Flyfishing is not just a hobby for me. It is a lifestyle, state of mind, and my happy place. I have been fishing since I was big enough to grip a cane pole. I started spin fishing with a Snoopy-themed Zebco soon after that and then graduated to a Mitchell 300 reel that I used through high school. In my first year in college, I signed up for a free full-day flyfishing class offered through the local fly shop. That day, nearly 18 years ago, I fell in love with flyfishing. My parents got me my first flyrod and reel for my birthday that year. And, I’ve been in a complicated relationship with the sport ever since.
Flyfishing with MacBrown Fly Fish
I’ve grown a lot as an angler since that day. I have worked as a casting instructor and flyfishing guide, rowed rafts and drift boats for clients, and traveled all over the United States and internationally in pursuit of trophy and sometimes obscure fish species. I am a lifetime learner and firmly believe that we can never truly master any one topic or sport, for there is always something new to learn. I would have considered myself an advanced fly angler until 3 weeks ago.
In September, my husband, Tyler, and I attended an Advanced Fly Casting Techniques workshop in Bryson City, NC under the instruction of Mac Brown. We signed up for this course with the ultimate goals of becoming better anglers and more efficient casters, catching more fish on our own trips, and one day achieving our Casting Instructor Certification through Fly Fishers International.
First, I must say that Mac Brown is a master of his craft. He’s an excellent and charismatic instructor with a larger-than-life personality. I participated fully in the weekend as a sponge, soaking up any and all information that I could in the time we spent at the casting school.
Mac teaches a grip and casting style that is more modern and scientifically backed to be more efficient, to send casts further, and to present flies better.

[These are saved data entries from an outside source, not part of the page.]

/-- The commands of `SETTH #lo, #hi`, for any two thresholds in range and in either order, make exactly two transport
writes, the low register first, with no cross-check (30_encoding.md R91; 10_state.md R42). -/
def Obligations.SetThWritesBothThresholds : Prop :=
  ∀ (lo hi : Int) (port : ConfigFields) (s : State) (cmds later : List Request) (a b : Answer) (rest : Answers),
    -2048 ≤ lo ∧ lo ≤ 2047 → -2048 ≤ hi ∧ hi ≤ 2047 →
    assemble port (.setTh lo hi) = some cmds → s.callerQueue = cmds ++ later →
    s.resetPin = .released → s.st = .idle → s.reqValid = false →
    s.gives [a, b] rest → a.status = 0 → b.status = 0 →
    ∃ (t : State) (l h : Word),
      steps 6 s = .next t ∧ l.toInt = lo * 16 ∧ h.toInt = hi * 16 ∧
      t.trace = s.trace ++
        [wrote s.params .lowThreshold (firstByte l) (secondByte l) 0, .response (okResponse 0),
          wrote s.params .highThreshold (firstByte h) (secondByte h) 0, .response (okResponse 0)] ∧
      t.st = .idle ∧ t.callerQueue = later ∧ t.answers = rest
end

However, his three-point grip with a 12-11 cast is very different from the traditional thumb-on-top grip with a 10-2 cast that many of us grew up learning, practicing, and using for our entire flyfishing lives.
The techniques he teaches translate well into all casting forms and styles including the traditional full cast, the roll cast, the single and double-haul, and other more advanced casts that have nuanced presentations. My attempts to coax my brain into ignoring 18 years of muscle memory and put into practice these new techniques have had mixed outcomes. Sometimes, I am successful and send a well-executed cast with the new-and-improved form that any sage fish would be duped by! Other times, I produce an incorrect pile of line and a presentation that would terrify even the most naïve fish.
Flyfishing Lessons Learned
Throughout the course, Mac reminded us that if, when we practice, we can produce one more good cast and one fewer poor cast each time, then we are headed in the right direction. I am so grateful for these words of wisdom in my flycasting practice. I arrived at the Advanced Fly Casting course excited and even a little nervous. I learned a TON, and I left humbled but motivated to be better. Although I have a long way to go to re-learning and transforming my flycast, I am still highly motivated by the goal of being a better caster and fisher. I love that flyfishing, a sport I hold so dear and have been practicing for the majority of my life, continues to teach me new lessons, humble me, and bring me joy when I throw that one more good cast.